EXERCISE INSTRUCTIONS: Once the line containing "(s.core core).nextIssue) k" is found in the entries below, reproduce it and every line after it, stopping at and including the line containing "st => st.arriveAll"; reproduce nothing else, and keep each line exact.

(Dataset entries)
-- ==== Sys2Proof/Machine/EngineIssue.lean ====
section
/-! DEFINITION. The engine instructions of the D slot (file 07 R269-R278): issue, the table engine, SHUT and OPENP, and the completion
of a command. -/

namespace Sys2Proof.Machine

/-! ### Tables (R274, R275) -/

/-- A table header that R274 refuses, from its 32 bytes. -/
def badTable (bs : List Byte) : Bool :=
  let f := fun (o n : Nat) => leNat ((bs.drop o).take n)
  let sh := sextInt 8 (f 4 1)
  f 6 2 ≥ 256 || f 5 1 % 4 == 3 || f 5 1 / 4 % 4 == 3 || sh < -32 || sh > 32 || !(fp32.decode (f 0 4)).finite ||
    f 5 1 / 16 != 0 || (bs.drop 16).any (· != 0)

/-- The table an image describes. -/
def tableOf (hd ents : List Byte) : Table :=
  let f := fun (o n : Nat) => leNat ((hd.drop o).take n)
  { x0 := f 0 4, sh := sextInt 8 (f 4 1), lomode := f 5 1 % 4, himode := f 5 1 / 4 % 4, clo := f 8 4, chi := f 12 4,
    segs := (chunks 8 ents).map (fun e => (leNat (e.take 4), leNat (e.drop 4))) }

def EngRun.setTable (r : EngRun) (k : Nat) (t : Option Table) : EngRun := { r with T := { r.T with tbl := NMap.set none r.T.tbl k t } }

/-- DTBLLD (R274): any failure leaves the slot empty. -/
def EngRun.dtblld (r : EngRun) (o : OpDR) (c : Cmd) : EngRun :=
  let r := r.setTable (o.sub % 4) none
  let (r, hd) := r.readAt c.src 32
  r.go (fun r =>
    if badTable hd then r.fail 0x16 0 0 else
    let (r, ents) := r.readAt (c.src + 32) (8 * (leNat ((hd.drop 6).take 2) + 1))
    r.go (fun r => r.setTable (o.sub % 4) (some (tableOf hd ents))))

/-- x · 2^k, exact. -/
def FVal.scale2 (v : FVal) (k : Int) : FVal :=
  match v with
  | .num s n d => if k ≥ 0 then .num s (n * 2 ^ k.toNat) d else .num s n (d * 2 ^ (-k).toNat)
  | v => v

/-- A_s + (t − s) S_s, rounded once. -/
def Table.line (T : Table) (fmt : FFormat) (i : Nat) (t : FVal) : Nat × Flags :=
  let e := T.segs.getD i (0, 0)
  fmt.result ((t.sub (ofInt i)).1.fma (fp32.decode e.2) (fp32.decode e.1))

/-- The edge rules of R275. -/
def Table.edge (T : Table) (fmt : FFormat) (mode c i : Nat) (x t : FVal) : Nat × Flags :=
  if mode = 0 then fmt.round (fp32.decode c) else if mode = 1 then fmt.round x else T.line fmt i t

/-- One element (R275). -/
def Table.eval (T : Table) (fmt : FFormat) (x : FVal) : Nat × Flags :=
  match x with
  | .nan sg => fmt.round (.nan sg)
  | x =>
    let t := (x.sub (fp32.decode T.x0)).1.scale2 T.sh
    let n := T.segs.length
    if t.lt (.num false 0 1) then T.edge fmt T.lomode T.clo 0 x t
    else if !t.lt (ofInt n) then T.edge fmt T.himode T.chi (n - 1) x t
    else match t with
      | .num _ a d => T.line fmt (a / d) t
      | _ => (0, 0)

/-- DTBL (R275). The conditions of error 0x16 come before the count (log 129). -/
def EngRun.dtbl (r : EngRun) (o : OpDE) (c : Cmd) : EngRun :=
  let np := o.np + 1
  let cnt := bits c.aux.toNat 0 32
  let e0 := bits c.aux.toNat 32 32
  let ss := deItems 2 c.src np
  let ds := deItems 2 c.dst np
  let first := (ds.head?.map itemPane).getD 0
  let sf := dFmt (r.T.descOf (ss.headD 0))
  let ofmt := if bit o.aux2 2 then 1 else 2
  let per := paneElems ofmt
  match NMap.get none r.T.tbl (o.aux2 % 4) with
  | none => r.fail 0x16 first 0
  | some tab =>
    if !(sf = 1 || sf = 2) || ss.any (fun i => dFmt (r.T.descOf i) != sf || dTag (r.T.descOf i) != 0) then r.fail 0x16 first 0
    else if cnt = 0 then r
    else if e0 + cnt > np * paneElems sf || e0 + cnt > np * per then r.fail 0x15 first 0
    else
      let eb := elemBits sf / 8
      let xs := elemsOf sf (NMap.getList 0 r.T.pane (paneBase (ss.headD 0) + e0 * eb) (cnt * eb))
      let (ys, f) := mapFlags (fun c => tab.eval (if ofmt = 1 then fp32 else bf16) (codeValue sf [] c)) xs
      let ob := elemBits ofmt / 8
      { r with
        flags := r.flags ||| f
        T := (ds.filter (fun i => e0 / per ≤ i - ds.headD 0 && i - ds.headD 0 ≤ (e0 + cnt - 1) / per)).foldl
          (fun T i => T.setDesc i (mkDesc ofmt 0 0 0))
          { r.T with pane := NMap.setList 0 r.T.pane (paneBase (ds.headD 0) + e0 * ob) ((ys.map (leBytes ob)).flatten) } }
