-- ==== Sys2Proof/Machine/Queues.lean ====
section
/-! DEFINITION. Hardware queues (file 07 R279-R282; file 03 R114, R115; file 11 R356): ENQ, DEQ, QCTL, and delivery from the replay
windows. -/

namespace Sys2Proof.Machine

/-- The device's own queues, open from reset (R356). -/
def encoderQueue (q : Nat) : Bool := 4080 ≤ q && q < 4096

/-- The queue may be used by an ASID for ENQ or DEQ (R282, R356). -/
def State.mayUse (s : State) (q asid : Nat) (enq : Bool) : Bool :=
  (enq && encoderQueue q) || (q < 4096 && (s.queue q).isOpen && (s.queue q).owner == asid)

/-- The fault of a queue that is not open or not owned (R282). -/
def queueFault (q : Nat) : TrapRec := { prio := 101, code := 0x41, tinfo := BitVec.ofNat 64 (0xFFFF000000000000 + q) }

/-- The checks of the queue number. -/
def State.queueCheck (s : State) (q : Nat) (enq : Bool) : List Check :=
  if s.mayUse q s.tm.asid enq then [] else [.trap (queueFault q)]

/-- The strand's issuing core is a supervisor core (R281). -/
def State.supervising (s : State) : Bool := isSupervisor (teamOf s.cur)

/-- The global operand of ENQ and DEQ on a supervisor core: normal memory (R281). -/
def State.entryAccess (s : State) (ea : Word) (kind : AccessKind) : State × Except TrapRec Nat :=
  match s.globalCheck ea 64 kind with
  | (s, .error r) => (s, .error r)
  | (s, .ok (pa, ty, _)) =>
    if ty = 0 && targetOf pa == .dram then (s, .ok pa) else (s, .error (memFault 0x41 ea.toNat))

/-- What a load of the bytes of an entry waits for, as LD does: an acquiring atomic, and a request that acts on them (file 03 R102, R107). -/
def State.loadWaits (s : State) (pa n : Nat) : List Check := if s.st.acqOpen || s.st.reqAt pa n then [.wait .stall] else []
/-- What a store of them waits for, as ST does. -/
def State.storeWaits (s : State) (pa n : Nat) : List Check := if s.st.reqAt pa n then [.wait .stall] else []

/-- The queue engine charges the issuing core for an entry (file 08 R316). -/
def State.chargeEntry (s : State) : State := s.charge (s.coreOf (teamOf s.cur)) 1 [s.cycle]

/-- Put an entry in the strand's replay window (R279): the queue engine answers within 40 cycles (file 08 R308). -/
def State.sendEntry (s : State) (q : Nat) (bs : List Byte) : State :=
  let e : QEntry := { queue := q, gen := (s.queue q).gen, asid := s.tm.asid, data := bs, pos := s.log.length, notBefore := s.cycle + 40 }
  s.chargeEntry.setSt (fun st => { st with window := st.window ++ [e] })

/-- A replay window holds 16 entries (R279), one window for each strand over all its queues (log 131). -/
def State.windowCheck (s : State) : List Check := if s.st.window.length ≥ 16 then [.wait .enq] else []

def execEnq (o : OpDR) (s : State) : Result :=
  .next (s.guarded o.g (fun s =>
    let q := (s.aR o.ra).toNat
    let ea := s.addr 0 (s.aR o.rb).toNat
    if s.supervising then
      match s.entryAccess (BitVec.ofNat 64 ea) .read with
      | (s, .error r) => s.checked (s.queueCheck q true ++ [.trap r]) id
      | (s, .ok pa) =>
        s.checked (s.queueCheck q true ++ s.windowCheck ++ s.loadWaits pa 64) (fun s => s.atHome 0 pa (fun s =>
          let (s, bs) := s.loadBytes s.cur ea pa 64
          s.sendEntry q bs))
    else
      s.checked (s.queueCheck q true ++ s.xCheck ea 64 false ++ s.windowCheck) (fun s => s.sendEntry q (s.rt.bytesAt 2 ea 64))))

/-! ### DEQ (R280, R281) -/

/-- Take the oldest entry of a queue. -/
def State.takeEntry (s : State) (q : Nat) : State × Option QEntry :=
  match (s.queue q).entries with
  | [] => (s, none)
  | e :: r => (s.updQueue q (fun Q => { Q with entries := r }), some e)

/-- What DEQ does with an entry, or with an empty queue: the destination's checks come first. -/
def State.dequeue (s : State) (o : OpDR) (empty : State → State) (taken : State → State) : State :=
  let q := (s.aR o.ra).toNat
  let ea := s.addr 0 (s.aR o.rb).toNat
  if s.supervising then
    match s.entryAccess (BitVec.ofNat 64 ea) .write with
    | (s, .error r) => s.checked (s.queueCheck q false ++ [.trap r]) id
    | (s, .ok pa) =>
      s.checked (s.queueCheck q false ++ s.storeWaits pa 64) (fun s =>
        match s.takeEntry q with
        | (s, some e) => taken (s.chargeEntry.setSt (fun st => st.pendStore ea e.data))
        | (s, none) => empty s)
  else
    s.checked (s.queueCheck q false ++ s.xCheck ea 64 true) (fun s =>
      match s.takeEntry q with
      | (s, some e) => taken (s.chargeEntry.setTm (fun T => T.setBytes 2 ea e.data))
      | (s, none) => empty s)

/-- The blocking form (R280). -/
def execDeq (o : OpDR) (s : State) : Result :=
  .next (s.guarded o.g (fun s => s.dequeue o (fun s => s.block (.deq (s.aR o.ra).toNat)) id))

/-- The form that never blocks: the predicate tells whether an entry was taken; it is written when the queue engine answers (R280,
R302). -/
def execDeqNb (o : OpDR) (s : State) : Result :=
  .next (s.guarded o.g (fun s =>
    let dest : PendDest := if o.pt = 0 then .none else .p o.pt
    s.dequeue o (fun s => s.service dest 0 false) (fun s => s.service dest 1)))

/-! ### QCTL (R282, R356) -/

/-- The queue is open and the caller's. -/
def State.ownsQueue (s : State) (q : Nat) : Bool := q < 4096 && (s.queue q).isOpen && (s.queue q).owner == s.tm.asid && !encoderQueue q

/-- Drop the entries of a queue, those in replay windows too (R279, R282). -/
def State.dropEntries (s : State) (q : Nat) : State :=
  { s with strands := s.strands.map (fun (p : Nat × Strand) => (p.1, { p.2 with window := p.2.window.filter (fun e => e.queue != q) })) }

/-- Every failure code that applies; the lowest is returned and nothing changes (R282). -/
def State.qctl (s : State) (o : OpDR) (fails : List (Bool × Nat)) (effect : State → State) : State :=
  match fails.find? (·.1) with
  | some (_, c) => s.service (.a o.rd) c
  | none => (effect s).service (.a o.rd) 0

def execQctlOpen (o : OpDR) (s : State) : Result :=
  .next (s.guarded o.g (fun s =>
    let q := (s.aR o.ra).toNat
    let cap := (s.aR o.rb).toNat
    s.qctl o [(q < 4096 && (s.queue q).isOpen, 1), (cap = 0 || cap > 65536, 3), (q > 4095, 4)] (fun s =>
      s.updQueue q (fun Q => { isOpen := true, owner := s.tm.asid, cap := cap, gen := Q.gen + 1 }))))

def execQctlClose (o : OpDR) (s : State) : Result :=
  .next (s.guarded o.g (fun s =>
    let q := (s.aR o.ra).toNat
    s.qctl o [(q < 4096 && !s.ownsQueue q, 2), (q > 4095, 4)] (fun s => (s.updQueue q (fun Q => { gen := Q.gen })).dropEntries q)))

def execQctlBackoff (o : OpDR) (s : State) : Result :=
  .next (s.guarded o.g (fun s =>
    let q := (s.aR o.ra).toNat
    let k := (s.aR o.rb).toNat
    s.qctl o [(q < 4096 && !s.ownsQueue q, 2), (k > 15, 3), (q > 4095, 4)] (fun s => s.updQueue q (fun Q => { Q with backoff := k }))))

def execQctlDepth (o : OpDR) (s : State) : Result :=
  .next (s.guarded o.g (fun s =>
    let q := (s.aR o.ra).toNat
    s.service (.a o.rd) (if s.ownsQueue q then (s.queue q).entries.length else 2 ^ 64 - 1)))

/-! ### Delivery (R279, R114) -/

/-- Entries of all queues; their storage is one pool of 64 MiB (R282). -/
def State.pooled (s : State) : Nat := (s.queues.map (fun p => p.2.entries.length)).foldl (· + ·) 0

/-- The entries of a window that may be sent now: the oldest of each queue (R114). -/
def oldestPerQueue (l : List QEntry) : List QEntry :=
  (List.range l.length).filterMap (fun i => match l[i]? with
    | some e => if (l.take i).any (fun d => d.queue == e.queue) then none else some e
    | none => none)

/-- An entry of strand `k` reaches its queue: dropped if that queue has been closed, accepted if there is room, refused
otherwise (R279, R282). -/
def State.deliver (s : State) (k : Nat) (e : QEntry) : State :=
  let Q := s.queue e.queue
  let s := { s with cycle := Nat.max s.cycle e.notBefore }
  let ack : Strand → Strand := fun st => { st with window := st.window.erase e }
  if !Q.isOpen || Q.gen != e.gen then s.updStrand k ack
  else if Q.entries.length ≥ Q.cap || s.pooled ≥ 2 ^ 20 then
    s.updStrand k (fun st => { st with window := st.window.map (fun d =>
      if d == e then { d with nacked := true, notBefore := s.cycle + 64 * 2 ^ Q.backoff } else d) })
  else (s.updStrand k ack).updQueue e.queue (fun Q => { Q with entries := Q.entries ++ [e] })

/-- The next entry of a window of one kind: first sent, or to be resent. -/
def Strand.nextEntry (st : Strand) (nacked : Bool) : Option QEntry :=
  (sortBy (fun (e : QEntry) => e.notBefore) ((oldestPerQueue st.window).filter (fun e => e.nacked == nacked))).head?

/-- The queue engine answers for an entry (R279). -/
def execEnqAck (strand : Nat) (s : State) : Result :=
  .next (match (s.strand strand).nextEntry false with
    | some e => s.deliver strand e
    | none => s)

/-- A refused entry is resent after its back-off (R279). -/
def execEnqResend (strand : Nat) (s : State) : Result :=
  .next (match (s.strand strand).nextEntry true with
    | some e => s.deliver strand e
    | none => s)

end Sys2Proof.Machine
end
---
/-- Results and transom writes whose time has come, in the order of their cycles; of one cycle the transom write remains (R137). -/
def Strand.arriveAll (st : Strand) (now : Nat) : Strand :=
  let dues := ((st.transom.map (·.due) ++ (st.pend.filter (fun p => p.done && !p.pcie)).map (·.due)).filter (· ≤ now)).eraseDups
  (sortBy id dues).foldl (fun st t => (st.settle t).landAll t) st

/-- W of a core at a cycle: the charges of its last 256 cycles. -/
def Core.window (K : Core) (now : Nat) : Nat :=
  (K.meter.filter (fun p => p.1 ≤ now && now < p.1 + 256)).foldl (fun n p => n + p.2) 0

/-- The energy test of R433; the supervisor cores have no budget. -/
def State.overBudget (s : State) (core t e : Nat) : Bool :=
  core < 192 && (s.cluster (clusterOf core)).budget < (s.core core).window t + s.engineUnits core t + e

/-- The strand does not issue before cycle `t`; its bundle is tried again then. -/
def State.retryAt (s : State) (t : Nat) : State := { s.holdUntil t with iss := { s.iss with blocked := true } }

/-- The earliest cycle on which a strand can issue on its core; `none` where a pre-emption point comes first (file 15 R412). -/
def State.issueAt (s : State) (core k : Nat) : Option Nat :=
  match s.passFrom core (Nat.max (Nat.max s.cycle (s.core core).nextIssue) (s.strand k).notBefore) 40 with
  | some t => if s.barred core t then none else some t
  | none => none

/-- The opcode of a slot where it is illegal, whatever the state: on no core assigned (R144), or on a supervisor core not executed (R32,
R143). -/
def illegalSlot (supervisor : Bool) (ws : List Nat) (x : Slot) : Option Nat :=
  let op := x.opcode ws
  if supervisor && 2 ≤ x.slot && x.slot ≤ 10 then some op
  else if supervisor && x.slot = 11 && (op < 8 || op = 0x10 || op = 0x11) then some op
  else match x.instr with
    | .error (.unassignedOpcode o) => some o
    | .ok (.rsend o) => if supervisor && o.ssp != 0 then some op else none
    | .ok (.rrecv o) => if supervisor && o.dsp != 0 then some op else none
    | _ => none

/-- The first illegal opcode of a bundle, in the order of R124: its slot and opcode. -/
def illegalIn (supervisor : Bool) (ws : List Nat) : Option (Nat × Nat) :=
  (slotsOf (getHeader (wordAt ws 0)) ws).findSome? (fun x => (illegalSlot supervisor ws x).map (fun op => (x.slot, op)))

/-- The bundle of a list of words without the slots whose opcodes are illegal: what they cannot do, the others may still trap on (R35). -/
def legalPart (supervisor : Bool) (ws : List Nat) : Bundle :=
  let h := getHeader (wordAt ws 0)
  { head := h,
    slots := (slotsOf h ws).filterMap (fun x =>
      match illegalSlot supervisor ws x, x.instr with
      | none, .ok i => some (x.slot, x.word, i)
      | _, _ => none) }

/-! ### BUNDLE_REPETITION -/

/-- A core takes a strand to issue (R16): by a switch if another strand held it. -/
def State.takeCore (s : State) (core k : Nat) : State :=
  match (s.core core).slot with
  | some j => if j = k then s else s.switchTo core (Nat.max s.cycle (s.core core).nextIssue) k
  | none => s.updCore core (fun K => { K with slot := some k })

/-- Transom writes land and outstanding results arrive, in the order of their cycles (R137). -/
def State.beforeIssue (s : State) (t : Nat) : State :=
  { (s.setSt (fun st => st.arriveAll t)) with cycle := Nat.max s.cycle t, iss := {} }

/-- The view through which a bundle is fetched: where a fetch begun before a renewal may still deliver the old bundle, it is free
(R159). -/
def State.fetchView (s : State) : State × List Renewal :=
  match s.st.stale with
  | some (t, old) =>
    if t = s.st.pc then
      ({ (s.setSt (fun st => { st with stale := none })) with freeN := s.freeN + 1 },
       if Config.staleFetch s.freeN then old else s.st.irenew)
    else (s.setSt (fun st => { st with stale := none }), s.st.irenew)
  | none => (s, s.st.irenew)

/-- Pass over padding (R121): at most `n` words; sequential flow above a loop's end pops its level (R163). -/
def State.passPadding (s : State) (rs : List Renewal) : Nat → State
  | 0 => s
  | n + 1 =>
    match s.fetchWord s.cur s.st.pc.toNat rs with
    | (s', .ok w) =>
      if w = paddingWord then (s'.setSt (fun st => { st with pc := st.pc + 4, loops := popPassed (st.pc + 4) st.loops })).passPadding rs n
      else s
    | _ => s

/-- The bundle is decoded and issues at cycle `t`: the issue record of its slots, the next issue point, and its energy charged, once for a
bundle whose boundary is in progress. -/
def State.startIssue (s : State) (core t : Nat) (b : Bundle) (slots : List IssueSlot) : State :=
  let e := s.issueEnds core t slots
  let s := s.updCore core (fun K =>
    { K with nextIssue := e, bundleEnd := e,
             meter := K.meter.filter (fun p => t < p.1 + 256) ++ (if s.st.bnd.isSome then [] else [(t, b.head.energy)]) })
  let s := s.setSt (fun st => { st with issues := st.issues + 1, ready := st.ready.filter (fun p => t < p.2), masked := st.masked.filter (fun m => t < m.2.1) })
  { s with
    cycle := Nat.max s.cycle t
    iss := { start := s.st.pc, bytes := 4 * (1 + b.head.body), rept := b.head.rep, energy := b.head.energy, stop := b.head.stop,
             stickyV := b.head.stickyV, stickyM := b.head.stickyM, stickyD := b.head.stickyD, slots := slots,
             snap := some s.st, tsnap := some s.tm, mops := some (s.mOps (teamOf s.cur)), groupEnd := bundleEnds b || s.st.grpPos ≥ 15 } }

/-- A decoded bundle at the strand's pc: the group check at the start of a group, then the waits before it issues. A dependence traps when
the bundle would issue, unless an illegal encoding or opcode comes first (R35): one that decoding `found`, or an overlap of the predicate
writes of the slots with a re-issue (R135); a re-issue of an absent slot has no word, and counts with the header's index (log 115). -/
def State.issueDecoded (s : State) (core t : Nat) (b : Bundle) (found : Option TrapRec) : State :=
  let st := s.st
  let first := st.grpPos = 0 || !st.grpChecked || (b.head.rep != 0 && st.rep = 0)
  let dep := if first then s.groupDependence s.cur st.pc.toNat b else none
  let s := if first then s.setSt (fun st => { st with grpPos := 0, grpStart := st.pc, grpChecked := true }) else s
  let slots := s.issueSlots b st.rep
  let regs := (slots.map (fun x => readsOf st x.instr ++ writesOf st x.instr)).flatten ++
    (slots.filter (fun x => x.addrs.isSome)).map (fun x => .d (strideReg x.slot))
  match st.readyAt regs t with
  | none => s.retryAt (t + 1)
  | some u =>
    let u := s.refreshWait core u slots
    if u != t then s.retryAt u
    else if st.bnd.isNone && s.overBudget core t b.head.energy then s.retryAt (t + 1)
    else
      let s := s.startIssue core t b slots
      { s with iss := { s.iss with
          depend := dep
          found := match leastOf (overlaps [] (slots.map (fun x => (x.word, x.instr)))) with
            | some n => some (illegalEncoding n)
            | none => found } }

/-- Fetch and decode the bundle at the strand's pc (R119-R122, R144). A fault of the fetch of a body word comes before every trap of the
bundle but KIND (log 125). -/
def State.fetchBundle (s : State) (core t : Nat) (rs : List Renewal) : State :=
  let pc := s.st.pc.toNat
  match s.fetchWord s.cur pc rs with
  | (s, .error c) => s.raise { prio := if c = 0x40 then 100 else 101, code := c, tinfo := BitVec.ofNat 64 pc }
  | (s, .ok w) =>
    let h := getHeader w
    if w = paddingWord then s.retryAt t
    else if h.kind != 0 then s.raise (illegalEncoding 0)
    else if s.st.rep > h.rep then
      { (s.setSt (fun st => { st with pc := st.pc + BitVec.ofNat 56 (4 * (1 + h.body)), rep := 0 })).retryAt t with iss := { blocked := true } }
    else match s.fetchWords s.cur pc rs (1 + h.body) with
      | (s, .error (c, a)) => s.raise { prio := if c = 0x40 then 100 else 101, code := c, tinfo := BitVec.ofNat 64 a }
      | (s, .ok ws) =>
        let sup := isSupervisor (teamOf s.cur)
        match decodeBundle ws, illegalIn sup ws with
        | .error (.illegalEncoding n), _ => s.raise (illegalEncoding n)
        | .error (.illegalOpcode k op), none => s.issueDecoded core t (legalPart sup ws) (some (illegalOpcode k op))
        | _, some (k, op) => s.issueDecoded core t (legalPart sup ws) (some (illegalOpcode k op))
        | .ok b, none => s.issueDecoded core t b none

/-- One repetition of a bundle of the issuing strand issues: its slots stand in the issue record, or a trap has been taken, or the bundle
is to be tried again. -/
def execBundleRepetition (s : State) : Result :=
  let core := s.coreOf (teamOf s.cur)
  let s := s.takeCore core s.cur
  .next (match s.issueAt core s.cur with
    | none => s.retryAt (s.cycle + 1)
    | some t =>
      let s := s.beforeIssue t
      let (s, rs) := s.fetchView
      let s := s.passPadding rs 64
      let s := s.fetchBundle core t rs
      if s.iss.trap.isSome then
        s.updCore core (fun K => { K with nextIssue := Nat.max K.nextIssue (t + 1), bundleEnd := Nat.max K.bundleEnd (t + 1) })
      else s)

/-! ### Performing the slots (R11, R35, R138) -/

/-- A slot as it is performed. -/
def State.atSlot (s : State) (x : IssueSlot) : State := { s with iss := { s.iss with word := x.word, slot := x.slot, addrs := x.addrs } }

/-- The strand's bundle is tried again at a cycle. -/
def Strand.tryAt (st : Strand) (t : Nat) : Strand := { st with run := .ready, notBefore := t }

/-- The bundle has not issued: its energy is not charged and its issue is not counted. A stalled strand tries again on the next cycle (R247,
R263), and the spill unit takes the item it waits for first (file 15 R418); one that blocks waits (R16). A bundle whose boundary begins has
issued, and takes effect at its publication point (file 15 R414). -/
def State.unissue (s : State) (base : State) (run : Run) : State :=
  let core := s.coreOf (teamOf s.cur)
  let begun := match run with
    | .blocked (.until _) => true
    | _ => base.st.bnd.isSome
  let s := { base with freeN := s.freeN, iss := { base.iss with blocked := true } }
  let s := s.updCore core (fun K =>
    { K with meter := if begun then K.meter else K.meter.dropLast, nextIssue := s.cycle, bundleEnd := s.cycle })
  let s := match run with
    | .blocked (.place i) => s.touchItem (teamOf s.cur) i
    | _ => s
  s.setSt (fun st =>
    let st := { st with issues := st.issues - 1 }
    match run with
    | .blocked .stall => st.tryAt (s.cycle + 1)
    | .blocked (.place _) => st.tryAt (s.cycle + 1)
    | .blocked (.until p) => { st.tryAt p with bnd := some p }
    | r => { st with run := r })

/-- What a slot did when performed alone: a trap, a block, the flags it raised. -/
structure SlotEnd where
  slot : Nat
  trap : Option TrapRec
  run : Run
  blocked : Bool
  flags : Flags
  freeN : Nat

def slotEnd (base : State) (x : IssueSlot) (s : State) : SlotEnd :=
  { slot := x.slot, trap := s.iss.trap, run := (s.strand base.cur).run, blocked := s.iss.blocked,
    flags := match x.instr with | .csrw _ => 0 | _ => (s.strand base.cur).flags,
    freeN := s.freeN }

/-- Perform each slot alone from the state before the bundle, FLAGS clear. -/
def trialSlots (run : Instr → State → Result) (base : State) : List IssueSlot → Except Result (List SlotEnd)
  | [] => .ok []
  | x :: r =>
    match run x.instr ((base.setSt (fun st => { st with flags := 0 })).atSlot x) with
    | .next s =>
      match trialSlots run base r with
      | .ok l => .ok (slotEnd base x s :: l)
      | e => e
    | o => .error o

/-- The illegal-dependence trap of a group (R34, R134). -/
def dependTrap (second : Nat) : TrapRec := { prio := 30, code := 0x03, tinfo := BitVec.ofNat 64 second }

RESULT BELOW:
  | some j => if j = k then s else s.switchTo core (Nat.max s.cycle (s.core core).nextIssue) k
  | none => s.updCore core (fun K => { K with slot := some k })

/-- Transom writes land and outstanding results arrive, in the order of their cycles (R137). -/
def State.beforeIssue (s : State) (t : Nat) : State :=
  { (s.setSt (fun st => st.arriveAll t)) with cycle := Nat.max s.cycle t, iss := {} }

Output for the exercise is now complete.